This includes safeguarding against the following potential hazards, which could result in a CTN-wide failure:
•Planned disruptive actions on the BTS and Arbiter in parallel as part of the same task. Note that disruptive actions on any of the STP role servers will be blocked via the enhancement described previously.
•Unplanned failure of a second STP role server when the STP role for the first unplanned failure is not reassigned or removed.
•Failure to remove the STP role of a server being upgraded to a new machine type. If the STP role is not removed prior to the upgrade, the new node descriptor prevents the server from reassuming the STP role.

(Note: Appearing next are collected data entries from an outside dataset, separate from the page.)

/-- `VF` is 1 exactly when a pixel that was 1 received a 1 (R116). -/
theorem State.afterDraw_flag (s : State) (x y : RegIdx) (n : Nat) :
    ((s.afterDraw x y n).readV 15).toNat =
      if ∃ (row : Fin 32) (col : Fin 64), Display.pixel s.disp row col = true ∧ spriteOn s x y n row col = true
      then 1 else 0 := by
  rw [State.afterDraw_readV, if_pos rfl]
  exact flagByte_toNat_of_iff ((inverts_drawn x y n s).hit.trans (or_iff_right Bool.false_ne_true))

/-- A draw whose coordinates are not in `VF` leaves the sprite's bits where they land. -/
theorem spriteOn_afterDraw {x y : RegIdx} (hx : x ≠ 15) (hy : y ≠ 15) (n : Nat) (s : State) :
    spriteOn (s.afterDraw x y n) x y n = spriteOn s x y n := by
  funext r q
  rw [spriteOn, State.afterDraw_readV, State.afterDraw_readV, if_neg hx, if_neg hy]
  rfl

/-! ### The statements -/

/-- Settles O30: what is written is the blank grid. -/
theorem clearBlanksTheDisplay : Obligations.ClearBlanksTheDisplay := fun s =>
  ⟨_, exec_cls s, rfl, Display.blank_pixel, fun _ => rfl, fun _ => rfl, rfl, ⟨rfl, rfl⟩, rfl, rfl, rfl, rfl⟩

/-- Settles O31: the hypotheses are the test of the sprite's range, and what is written is the flag and the grid. -/
theorem drawCompletesInBounds : Obligations.DrawCompletesInBounds := by
  refine fun x y n s => ⟨fun hin => ⟨s.afterDraw x y n, exec_drw_of_inBounds hin x y, rfl, ?_, fun r hr => ?_, ?_,
    fun _ => rfl, rfl, ⟨rfl, rfl⟩, rfl, rfl, rfl, rfl⟩, fun hn hout => exec_drw_of_not_inBounds (by omega) x y⟩
  · rw [State.afterDraw_readV, if_pos rfl]
    cases (drawn x y n s).hit
    · exact .inl rfl
    · exact .inr rfl
  · rw [State.afterDraw_readV, if_neg hr]
  · rintro rfl
    exact ⟨rfl, by rw [State.afterDraw_readV, if_pos rfl, drawn_zero]; rfl⟩

/-- Settles O32: the loop inverts the pixels under the bits of R115. -/
theorem drawXorsTheClippedSprite : Obligations.DrawXorsTheClippedSprite := by
  intro x y n s t h
  obtain rfl := eq_afterDraw h
  exact ⟨(inverts_drawn x y n s).pixel, s.afterDraw_flag x y n,
    fun r hr => (s.afterDraw_readV x y n r).trans (if_neg hr)⟩

/-- Settles O33: the second draw inverts the same pixels again, and it meets a 1 under a bit where the first met a 0. -/
theorem drawTwiceRestoresTheDisplay : Obligations.DrawTwiceRestoresTheDisplay := by
  intro x y n s t u hx hy ht hu
  obtain rfl := eq_afterDraw ht
  obtain ⟨hpixel, hflag, -⟩ := drawXorsTheClippedSprite x y n _ u hu
  have hfirst (r c) : Display.pixel (s.afterDraw x y n).disp r c = (Display.pixel s.disp r c ^^ spriteOn s x y n r c) :=
    (inverts_drawn x y n s).pixel r c
  simp only [spriteOn_afterDraw hx hy, hfirst] at hpixel hflag
  refine ⟨Display.ext_pixel fun r c => ?_, ?_⟩
  · rw [hpixel, Bool.xor_assoc, Bool.xor_self, Bool.xor_false]
  · have hbit : ∀ p b : Bool, ((p ^^ b) = true ∧ b = true) ↔ (b = true ∧ p = false) := by decide
    exact hflag.trans (if_congr (exists₂_congr fun r c => hbit _ _) rfl rfl)
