-- ==== Sys2Proof/Machine/State.lean ====
section
/-! DEFINITION. The block's state (spec rules R20 to R39): the parser part, the store part, the fixed configuration
the model instance carries, and the model's own view of the interface (requests not yet taken, last response, last
event tag). Also the reasons a step stops and the state after reset. -/

namespace Sys2Proof.Machine

/-- The seven values of `parser_state` (R23). -/
inductive ParserState where
  | seek0
  | seek1
  | seek2
  | seek3
  | seekVersion
  | readLength
  | readBody
  deriving DecidableEq, Repr

/-- The 3-bit encoding of `parser_state` (R23); the value 7 is never reached. -/
def ParserState.code : ParserState → BitVec 3
  | .seek0 => 0
  | .seek1 => 1
  | .seek2 => 2
  | .seek3 => 3
  | .seekVersion => 4
  | .readLength => 5
  | .readBody => 6

/-- A value register's content: an exact rational for `FLOAT`, an integer for `INT` and `FLAGS` (R29). -/
inductive Val where
  | rat (q : Rat)
  | int (n : Int)
  deriving DecidableEq, Repr

/-- One channel register: `val[c]` and `valid[c]` (R29), kept under the channel's id. -/
structure ChanReg where
  ch : Nat
  val : Val
  valid : Bool
  deriving DecidableEq, Repr

/-- The frame buffer (R28, R60) as index and byte pairs, indices strictly rising, no byte equal to 0. An index not
listed reads as 0, the value every entry resets to (R39). -/
abbrev Memory := List Host.Cell

/-- What a read of a channel yields (R30). `nan` is a NaN of unspecified bit pattern (spec item I3); `float` is a
binary32 word; `int` is the exact integer of an `INT` or `FLAGS` channel. -/
inductive ReadValue where
  | nan
  | float (w : BitVec 32)
  | int (n : Int)
  deriving DecidableEq, Repr

/-- The response record of GET_SNAPSHOT (R221), channels in the order of `CHANNELS`. -/
structure Snapshot where
  ch : List (Nat × ReadValue)
  valid : List (Nat × Bool)
  connected : Bool
  packetCount : Word
  errorCount : Word
  deriving DecidableEq, Repr

/-- A transaction's response (R90, R95). -/
inductive Response where
  /-- INIT and FEED_BYTE return nothing. -/
  | none
  /-- FEED_CAN's `recognized`, HAS_NEW_DATA's answer. -/
  | bit (b : Bool)
  /-- GET_SNAPSHOT's record. -/
  | snapshot (r : Snapshot)
  deriving DecidableEq, Repr

/-- The event tags of rule R242: test observables, no hardware output (R95). -/
inductive Event where
  | noise
  | hdrAdvance
  | desync
  | lenReject
  | lenAccept
  | body
  | frameOk
  | frameCrcErr
  | canOk
  | canUnknown
  deriving DecidableEq, Repr

/-- The tag codes of rule R242. -/
def Event.code : Event → Nat
  | .noise => 0
  | .hdrAdvance => 1
  | .desync => 2
  | .lenReject => 3
  | .lenAccept => 4
  | .body => 5
  | .frameOk => 6
  | .frameCrcErr => 7
  | .canOk => 8
  | .canUnknown => 9

/-- The machine. `cfg` never changes (R37, log entry 1); `requests`, `response` and `event` are the model's own view
of the transaction interface (log entry 3); the rest is the record `S` of rule R20. -/
structure State where
  /-- The configuration of this model instance (R8, R37). -/
  cfg : Config
  /-- `parser_state` (R23). -/
  parserState : ParserState
  /-- `frame_len` (R24). -/
  frameLen : Byte
  /-- `rx_count` (R25). -/
  rxCount : Byte
  /-- `crc_acc` (R26). -/
  crcAcc : Half
  /-- `crc_rx_lo` (R27). -/
  crcRxLo : Byte
  /-- `buf` (R28). -/
  buf : Memory
  /-- `val[c]` and `valid[c]` for every `c` in `CHANNELS` (R29). -/
  chans : List ChanReg
  /-- `connected` (R32). -/
  connected : Bool
  /-- `packet_count` (R33). -/
  packetCount : Word
  /-- `error_count` (R34). -/
  errorCount : Word
  /-- `new_data` (R35). -/
  newData : Bool
  /-- The requests that have reached the block and wait to be taken, in their total order (R70). -/
  requests : List Request
  /-- The response of the last transaction (R90, R95). -/
  response : Response
  /-- The event tag of the last transaction, where it has one (R242). -/
  event : Option Event
  deriving DecidableEq, Repr

/-- Why the machine stops with a fault: never. The block "never traps, halts, stalls for good or signals an
exception" (R240), so the type has no constructor; nobody raises one. -/
inductive Fault where
  deriving DecidableEq, Repr

/-- Model verdicts that end a run (R243). None is a hardware event. -/
inductive Refusal where
  /-- The instruction has no meaning yet. Raised by `exec`'s arm only; no arm raises it. Safe. -/
  | notModelled (mnemonic : String)
  /-- `RESERVED_OP`: the request's code is 5, 6 or 7 (R93). Raised by `step` on what `decode` rejects. Safe. -/
  | reservedOp (op : BitVec 3)
  /-- `PORT_DISABLED`: FEED_BYTE or FEED_CAN on a block without that port (R94). Raised by those two meanings. Safe. -/
  | portDisabled
  /-- `BAD_CONFIG`: the configuration fails a check of rule R9. Raised by `step` before anything else. Safe. -/
  | badConfig
  deriving DecidableEq, Repr

/-- The reset value of a value register (R29, R39): 0, as the kind holds it. -/
def Val.zero : ChanKind → Val
  | .float => .rat 0
  | .int => .int 0
  | .flags => .int 0

/-- The register file at reset: every channel 0 and not valid (R39). -/
def freshChans (channels : List Channel) : List ChanReg :=
  channels.map fun c => { ch := c.id, val := Val.zero c.kind, valid := false }

/-- The block right after power-on with a given configuration (R39, R270). -/
def State.powerOn (cfg : Config) : State where
  cfg := cfg
  parserState := .seek0
  frameLen := 0
  rxCount := 0
  crcAcc := 0xFFFF
  crcRxLo := 0
  buf := []
  chans := freshChans cfg.channels
  connected := false
  packetCount := 0
  errorCount := 0
  newData := false
  requests := []
  response := .none
  event := none

/-- The machine right after reset (R39, R270). The spec leaves the configuration open: the model names the spec's
example `EX-U`, with the peer's unknown CRC update (log entry 2, DESIGN CHOICE). -/
def State.reset : State := State.powerOn (Config.ex .uart .peer)

end Sys2Proof.Machine
end

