-- ==== Sys2Proof/Machine/Framer.lean ====
section
/-! DEFINITION. FEED_BYTE: the frame reassembler (spec rules R120 to R135), one definition an arm of its state
machine, and the commit of a good frame. -/

namespace Sys2Proof.Machine

/-- `seek0(b)` (R125). -/
def seek0 (b : Byte) : ParserState := if b = hdr0 then .seek1 else .seek0

/-- State `SEEK_0` (R121). -/
def feedSeek0 (b : Byte) (s : State) : State :=
  (s.moveTo (seek0 b)).answer .none (some (if b = hdr0 then .hdrAdvance else .noise))

/-- States `SEEK_1`, `SEEK_2`, `SEEK_3` with expected byte `h` and successor `n` (R122). -/
def feedHeader (h : Byte) (n : ParserState) (b : Byte) (s : State) : State :=
  if b = h then (s.moveTo n).answer .none (some .hdrAdvance)
  else (s.moveTo (seek0 b)).answer .none (some .desync)

/-- State `SEEK_VERSION` (R123). -/
def feedVersion (b : Byte) (s : State) : State :=
  if b = s.cfg.protoVersion then (s.moveTo .readLength).answer .none (some .hdrAdvance)
  else (s.moveTo (if s.cfg.versionReeval then seek0 b else .seek0)).answer .none (some .desync)

/-- `4 ≤ b ≤ 48` (R83, R126). -/
def lengthAccepted (b : Byte) : Bool := decide (lenMin ≤ b.toNat) && decide (b.toNat ≤ lenMax)

/-- An accepted length byte opens the frame: it is frame byte 0 (R126). -/
def openFrame (b : Byte) (s : State) : State :=
  { (s.bufWrite 0 b) with
    frameLen := b
    crcAcc := crcUpdate s.cfg.crcUpdate crcInit b
    rxCount := 1
    parserState := .readBody }

/-- State `READ_LENGTH` (R124, R126). -/
def feedLength (b : Byte) (s : State) : State :=
  if lengthAccepted b then (openFrame b s).answer .none (some .lenAccept)
  else (s.moveTo .seek0).answer .none (some .lenReject)

/-- What every body byte does: stored at `buf[i]`, CRC-covered up to frame byte `frame_len - 2`, counted (R127). -/
def bodyByte (b : Byte) (s : State) : State :=
  { (s.bufWrite s.rxCount.toNat b) with
    crcAcc := if s.rxCount.toNat + 2 ≤ s.frameLen.toNat then crcUpdate s.cfg.crcUpdate s.crcAcc b else s.crcAcc
    rxCount := s.rxCount + 1 }

/-- The CRC low byte, frame byte `frame_len - 1`, is captured (R128). -/
def captureCrcLow (b : Byte) (s : State) : State := { s with crcRxLo := b }

/-- COMMIT_FRAME (R133), on the state with the parser updates of rule R129 already applied. -/
def commitFrame (s : State) : State :=
  ((slowDecode (fastDecode s)).countPacket.markDecoded).answer .none (some .frameOk)

/-- CRC_FAIL (R134). -/
def crcFail (s : State) : State := s.countError.answer .none (some .frameCrcErr)

/-- The parser after the completing byte, whatever the outcome (R129). -/
def closeFrame (s : State) : State := { s with parserState := .seek0, rxCount := 0 }

/-- The completing byte is the CRC high byte: compare, then commit or count an error (R129). -/
def completeFrame (b : Byte) (s : State) : State :=
  if s.crcAcc = le16 s.crcRxLo b then commitFrame (closeFrame s) else crcFail (closeFrame s)

/-- State `READ_BODY` (R127, R128, R129). -/
def feedBody (b : Byte) (s : State) : State :=
  if s.rxCount = s.frameLen then completeFrame b (bodyByte b s)
  else if s.rxCount.toNat + 1 = s.frameLen.toNat then
    (captureCrcLow b (bodyByte b s)).answer .none (some .body)
  else (bodyByte b s).answer .none (some .body)

/-- FEED_BYTE as a function of the state: defined for every byte in every state (R120, R240). -/
def feedByte (b : Byte) (s : State) : State :=
  match s.parserState with
  | .seek0 => feedSeek0 b s
  | .seek1 => feedHeader hdr1 .seek2 b s
  | .seek2 => feedHeader hdr2 .seek3 b s
  | .seek3 => feedHeader hdr3 .seekVersion b s
  | .seekVersion => feedVersion b s
  | .readLength => feedLength b s
  | .readBody => feedBody b s

/-- FEED_BYTE (R120), refused where the block has no byte port (R94). -/
def execFeedByte (b : Byte) (s : State) : Host.Outcome State Fault Refusal :=
  if s.cfg.transport.hasUart then .next (feedByte b s) else refuse .portDisabled

end Sys2Proof.Machine
end

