/-- No word is nearer than a finite rendering, and one as near has another value in a tie alone. -/
theorem Renders.nearest (h : Renders q E m) (hlt : E * 2 ^ 23 + m < 255 * 2 ^ 23) (w : BitVec 32) :
    |value32 (renderNearestEven q) - q| ≤ |value32 w - q| ∧
    (|value32 (renderNearestEven q) - q| = |value32 w - q| → value32 w ≠ value32 (renderNearestEven q) →
      m % 2 = 0) := by
  have hstep : (0 : ℚ) < 2 ^ 149 / 2 ^ E := by positivity
  obtain ⟨hle, htie⟩ := h.rounds.nearest ((onGrid_value32 E w).signOf_mul q)
  rw [← h.value hlt, abs_scaled_sub_signOf_mul, abs_scaled_sub_signOf_mul] at hle htie
  refine ⟨le_of_mul_le_mul_right hle hstep, fun heq hne => htie (by rw [heq]) fun hsame => hne ?_⟩
  exact mul_left_cancel₀ (left_ne_zero_of_mul_eq_one (signOf_mul_self q)) (scaled_injective E hsame)

/-- Settles O38. -/
theorem renderingIsNearestTiesToEven : Obligations.RenderingIsNearestTiesToEven := by
  intro q
  obtain ⟨E, m, h⟩ := exists_renders q
  refine ⟨fun hfin => ?_, h.isFinite32_iff.trans h.rounds.lt_infinity_iff, fun hbig => ?_, fun hbig => ?_⟩
  · have hlt := h.isFinite32_iff.mp hfin
    refine ⟨fun w _ => (h.nearest hlt w).1, fun w _ heq hne => ?_, fun hzero => h.zero ?_⟩
    · exact (h.frac hlt).trans ((h.nearest hlt w).2 heq hne)
    · have hvalue := h.value hlt
      rw [hzero] at hvalue
      simpa [scaled, eq_comm] using hvalue
  · rw [h.infinite_of_le (hbig.trans (le_abs_self q)), signedWord, if_neg (not_lt.mpr (le_trans (by norm_num) hbig))]
    rfl
  · rw [h.infinite_of_le (by linarith [neg_le_abs q]), signedWord, if_pos (lt_of_le_of_lt hbig (by norm_num))]
    rfl

end Sys2Proof.Machine
end

section
/-! # The CAN family (42_can_decoder.md): what FEED_CAN answers, writes and leaves alone

The table lookup has two outcomes: no entry has the identifier (`feedCan_of_unknown`), or in a well-formed table the one
that has it is found (`feedCan_of_entry`). O39 to O41 read off what each does. The length code acts through
`canFieldWithin` alone (`exec_feedCan_congr_dlc`, O42), and the parser part not at all (`feedCan_withParserOf`, O43). -/

namespace Sys2Proof.Machine

variable {s t : State} {E : CanEntry} {f : CanField} {table : List CanEntry} {id : Word} {data : CanData}
  {dlc dlc' : Byte}

/-! ## The lookup and the length check (R201, R202) -/

theorem lookupCan_eq_none (h : ∀ E ∈ table, E.id ≠ id) : lookupCan table id = none := by
  simpa [lookupCan] using h

/-- Where no identifier repeats, the lookup finds every entry of the table (R9 check 7). -/
theorem lookupCan_eq_some (hids : (table.map (·.id)).Nodup) (hE : E ∈ table) : lookupCan table E.id = some E := by
  obtain ⟨F, hF⟩ : ∃ F, lookupCan table E.id = some F :=
    Option.isSome_iff_exists.mp (List.find?_isSome.mpr ⟨E, hE, beq_self_eq_true _⟩)
  have hid : F.id = E.id := by simpa using List.find?_some hF
  rw [hF, List.inj_on_of_nodup_map hids (List.mem_of_find?_eq_some hF) hE hid]

theorem canFieldWithin_iff {check : Bool} :
    canFieldWithin check dlc f = true ↔ check = false ∨ f.off + 2 ≤ dlc.toNat := by
  simp [canFieldWithin]

theorem canFieldWithin_eq_false_iff {check : Bool} :
    canFieldWithin check dlc f = false ↔ check = true ∧ dlc.toNat < f.off + 2 := by
  simp [canFieldWithin]

/-! ## FEED_CAN by the outcome of the lookup (R200, R203, R204) -/

theorem exec_feedCan (hport : s.cfg.transport.hasCan = true) :
    exec (.feedCan id data dlc) s = .next (feedCan id data dlc s) := if_pos hport

theorem feedCan_of_unknown (h : ∀ E ∈ s.cfg.canTable, E.id ≠ id) :
    feedCan id data dlc s = s.answer (.bit false) (some .canUnknown) := by
  rw [feedCan, lookupCan_eq_none h]
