-- ==== Sys2Proof/Tests/Slice0.lean ====
section
/-! SUPPORT. The model's own tests: ill-formed terms that the checks refuse, every constructor's word, one step of every
instruction on the vectors of spec/95_test_vectors.md (V<n>), and for each obligation with hypotheses a state and operands
that meet them. Every expected result is the spec's or worked out by hand from its rules. -/

namespace Sys2Proof.Tests

open Sys2Proof Sys2Proof.Machine

/-! ## Ill-formed terms -/

/-- ADD takes an operand (R57). -/
theorem test_ill_missing_operand : (SourceItem.instr .ADD none).wellFormed = false := by decide

/-- CSA takes none (R57). -/
theorem test_ill_unwanted_operand : (SourceItem.instr .CSA (some 0)).wellFormed = false := by decide

/-- An operand has 12 bits (R57). -/
theorem test_ill_wide_operand : (SourceItem.instr .JMP (some 4096)).wellFormed = false := by decide

/-- A word has 16 bits (R57). -/
theorem test_ill_wide_word : (SourceItem.word 65536).wellFormed = false := by decide

/-- There is no word 4096 (R33). -/
theorem test_ill_line_address : (SourceLine.mk (some 4096) (.word 0)).wellFormed = false := by decide

/-- The bounds themselves are well formed. -/
theorem test_well_formed_bounds :
    (SourceItem.instr .JMP (some 4095)).wellFormed = true ∧ (SourceItem.word 65535).wellFormed = true ∧
    (SourceLine.mk (some 4095) (.instr .CSA none)).wellFormed = true ∧ (Instr.nop 0xFFF#12).wellFormed = true := by
  decide

/-! ## Decoding: words written out bit by bit from R49 and R53 -/

/-- Opcodes 0 to 5, each with another field. -/
theorem test_decode_0_to_5 :
    decodeWord 0b0000000000000000#16 = .hlt 0x000#12 ∧ decodeWord 0b0001000000000001#16 = .add 0x001#12 ∧
    decodeWord 0b0010100000000000#16 = .xor 0x800#12 ∧ decodeWord 0b0011111111111111#16 = .and 0xFFF#12 ∧
    decodeWord 0b0100000001000000#16 = .ior 0x040#12 ∧ decodeWord 0b0101101010111100#16 = .not 0xABC#12 := by
  decide

/-- Opcodes 6 to 10. -/
theorem test_decode_6_to_10 :
    decodeWord 0b0110000000000100#16 = .lda 0x004#12 ∧ decodeWord 0b0111000000010101#16 = .sta 0x015#12 ∧
    decodeWord 0b1000000000010000#16 = .srj 0x010#12 ∧ decodeWord 0b1001000000000101#16 = .jma 0x005#12 ∧
    decodeWord 0b1010000000000001#16 = .jmp 0x001#12 := by
  decide

/-- Opcodes 11 to 15. -/
theorem test_decode_11_to_15 :
    decodeWord 0b1011000000000001#16 = .inp 0x001#12 ∧ decodeWord 0b1100000000000010#16 = .out 0x002#12 ∧
    decodeWord 0b1101000000000000#16 = .ral 0x000#12 ∧ decodeWord 0b1110000000000000#16 = .csa 0x000#12 ∧
    decodeWord 0b1111101010111100#16 = .nop 0xABC#12 := by
  decide

/-- The table's numbering: the word is the bits (R48), and no word is refused by name where there is none. -/
theorem test_decode_table_word :
    decodeTableWord 16 0x7015 = some (.sta 0x015#12) ∧
    decodeWords [0x7015#16, 0xF000#16] = .ok (.sta 0x015#12, [0xF000#16]) ∧ decodeWords [] = .error .noWord := by
  decide

/-- P1 of spec/95_test_vectors.md section 3, with an address stated and a gap left (R57). -/
theorem test_assemble :
    assemble [⟨none, .instr .LDA (some 4)⟩, ⟨none, .instr .ADD (some 5)⟩, ⟨none, .instr .HLT none⟩,
      ⟨some 4, .word 5⟩, ⟨none, .word 3⟩] =
      some [0x6004#16, 0x1005#16, 0x0000#16, 0x0000#16, 0x0005#16, 0x0003#16] ∧
    assemble [⟨some 4, .word 5⟩, ⟨some 3, .word 3⟩] = none := by
  decide

/-! ## One instruction cycle each -/

/-- The start of every vector of spec/95_test_vectors.md section 2.2, with the word `w` at PC. -/
def engine (w : Word) : State :=
  { State.reset with
    pc := 0x0010#16, a := 0x1234#16, sr := 0xBEEF#16, ram := [(0x010, w), (0x020, 0x0F0F#16)] }

/-- The same engine at pulse `p` of the Execute phase of `i`. -/
def during (i : Instr) (p : Fin 8) : State :=
  { engine (encode i) with
    pc := 0x0011#16, mar := 0x0010#16, mbr := encode i, ir := encode i, phase := .execute, pulse := p }

/-- The state after one step. -/
def after (s : State) : State :=
  match step s with
  | .next t => t
  | .fault _ => s
  | .refused _ => s

/-- The columns of the vectors: PC, A, Z, MAR, MBR, IR. -/
def columns (s : State) : List Word := [s.pc, s.a, s.z, s.mar, s.mbr, s.ir]

/-- V20. -/
theorem test_hlt :
    columns (after (engine 0x0020#16)) = [0x0011#16, 0x1234#16, 0x0000#16, 0x0010#16, 0x0020#16, 0x0020#16] ∧
    (after (engine 0x0020#16)).halted = true ∧ (after (engine 0x0020#16)).atBoundary = true := by
  decide
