/-- A command in flight (R81, R96). -/
structure Flight where
  fn : Nat
  /-- Local index of its submission ring, and the slot it came from. -/
  ring : Nat
  slot : Nat
  cid : Nat
  opcode : Nat
  /-- The 64 bytes of the descriptor. -/
  desc : List Byte
  cls : Cls
  isSeal : Bool
  noInt : Bool
  /-- FENCE: every earlier command of the ring must have posted first (R81). -/
  fence : Bool
  fetched : Nat
  bound : Bound
  /-- The command has begun to move data (R99, R146). -/
  begun : Bool := false
  /-- Deferred by BRACE under R153. -/
  deferred : Bool := false
  /-- Scatter list entries as (address, length, BUCKET), or the one contiguous buffer (R84). -/
  sgl : List (Nat × Nat × Bool) := []
  /-- When the Pip or sweep that made it fetchable arrived, and whether it was a sweep (R175, R176). -/
  pipAt : Nat := 0
  swept : Bool := false
  /-- Causes of R181 that have applied to it so far. -/
  voids : List Nat := []
  /-- The Segment that serves it, for a stream's command. -/
  seg : Nat := 0
  /-- A Seal's checks of R116 have passed: content bytes, index slots and class reserved for it (R191, R241, R299). -/
  admitted : Bool := false
  resvSlots : Nat := 0
  resvHold : Bool := false
  /-- Bytes of Stone that it occupies from the start of its reads (R169, R195). -/
  stone : Nat := 0
  /-- Attempts at its data transfer that have failed (R412). -/
  tries : Nat := 0
  /-- Bytes of its read requests that are outstanding to host memory, and bytes that it has still to ask for (R165). -/
  reading : Nat := 0
  toRead : Nat := 0
  /-- A MAINT command's progress: the bands that it has still to work through, none before it begins, and its RESULT so far (R150, R329). -/
  todo : Option (List Nat) := none
  worked : Nat := 0
  deriving DecidableEq, Repr

/-- A standard completion (R86). -/
structure Completion where
  result : Nat
  cid : Nat
  sqhd : Nat
  status : Nat
  sqf : Nat
  deriving DecidableEq, Repr

/-- The Ring Engine and the Host Link's part of the functions. -/
structure Rge where
  /-- Function table; unlisted functions hold the reset entry `{}` (R62). -/
  funcs : Tab Func := [(0, { slots := 4096, sq := 16, cq := 16, vectors := 16, streams := 8192, enable := true, sAllowed := true, st := .ready })]
  /-- SR-IOV VF Enable and NumVFs in configuration space. PRESUMED 0 (the PCIe family's reset value, log 3). -/
  vfEnable : Bool := false
  numVfs : Nat := 0
  /-- Created rings, keyed by `ringKey`. -/
  rings : Tab Ring := []
  /-- Commands in flight, keyed by the order of their fetch. -/
  flights : Tab Flight := []
  nextFlight : Nat := 0
  /-- MSI-X table entries by `f * 4096 + vector`: address, data, masked. PRESUMED masked and zero at reset (log 3). -/
  msix : Tab (Nat × Nat × Bool) := []
  /-- MSI-X pending bits, the numbers `f * 4096 + vector` (R98). -/
  pba : List Nat := []
  /-- Smooth weighted round robin: cur(A), cur(B), cur(Z) (R161). -/
  curA : Int := 0
  curB : Int := 0
  curZ : Int := 0
  /-- The Class S ring served last, by `ringKey`; the function served last in each class, by the class's code; and the
  ring served last of each function, by `class * 256 + function` (R161). -/
  lastS : Nat := 0
  lastFn : Tab Nat := []
  lastRing : Tab Nat := []
  /-- The sweep's last start (R79). -/
  lastSweep : Nat := 0
  /-- When a command last went out of flight, by `opcode * 4 + Segment` (R716). -/
  ended : Tab Nat := []
  deriving DecidableEq, Repr
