-- ==== Sys2Proof/Machine/Regs.lean ====
section
/-!
DEFINITION. The set-up registers of BAR0 and BAR2 as a table: address, field map, access type, reset value and range of
every register field, as the owning chapters' field maps give them (R814 to R829), and the reading and writing of a
register's stored word.
-/
namespace Sys2Proof.Machine

/-- Access types (R7). -/
inductive Access where
  | rw | ro | wo | w1c | rwl | rs
  deriving DecidableEq, Repr

/-- A bound of a field's range: a number, plus another field of the same word where the range depends on one (R822). -/
structure RegLimit where
  base : Int
  dep : Option (Nat × Nat)
  deriving DecidableEq, Repr

/-- The range of a field (R822): none stated, a span, some spans, or multiples within a span. -/
inductive Rng where
  | all
  | span (lo hi : RegLimit)
  | oneOf (l : List (Nat × Nat))
  | multiple (lo hi step : Nat)
  deriving DecidableEq, Repr

/-- A named field: its bits, access type, reset value and range. -/
structure RegField where
  hi : Nat
  lo : Nat
  acc : Access
  rst : Nat
  rng : Rng
  deriving DecidableEq, Repr

/-- A register: name, address of its first copy, distance of its copies and their number, and its named fields from the
highest bits down. Bits that no field names are reserved. -/
structure RegDef where
  name : String
  addr : Nat
  stride : Nat
  count : Nat
  fields : List RegField
  deriving DecidableEq, Repr

/-- The number from which the registers of function `f`'s BAR0 are named. -/
def bar0 (f : Nat) : Nat := 0x1000000 * (f + 1)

This puts the CTN in a state equivalent to that when the server with that STP role has an unplanned outage.
Arbiter-assisted recovery is enhanced so that a degraded state is entered when any two of the three STP role servers (PTS, BTS or Arbiter) agree that they cannot communicate with the third STP role server. A degraded state is entered when:
•The BTS and Arbiter can communicate but cannot communicate with the PTS/CTS. The BTS will take over as the CTS and then Arbiter-assisted recovery is disabled.
•The PTS and BTS can communicate but cannot communicate with the Arbiter.
•The PTS and Arbiter can communicate but cannot communicate with the BTS.
This new function was introduced with the MCL levels shown in Table 4-2.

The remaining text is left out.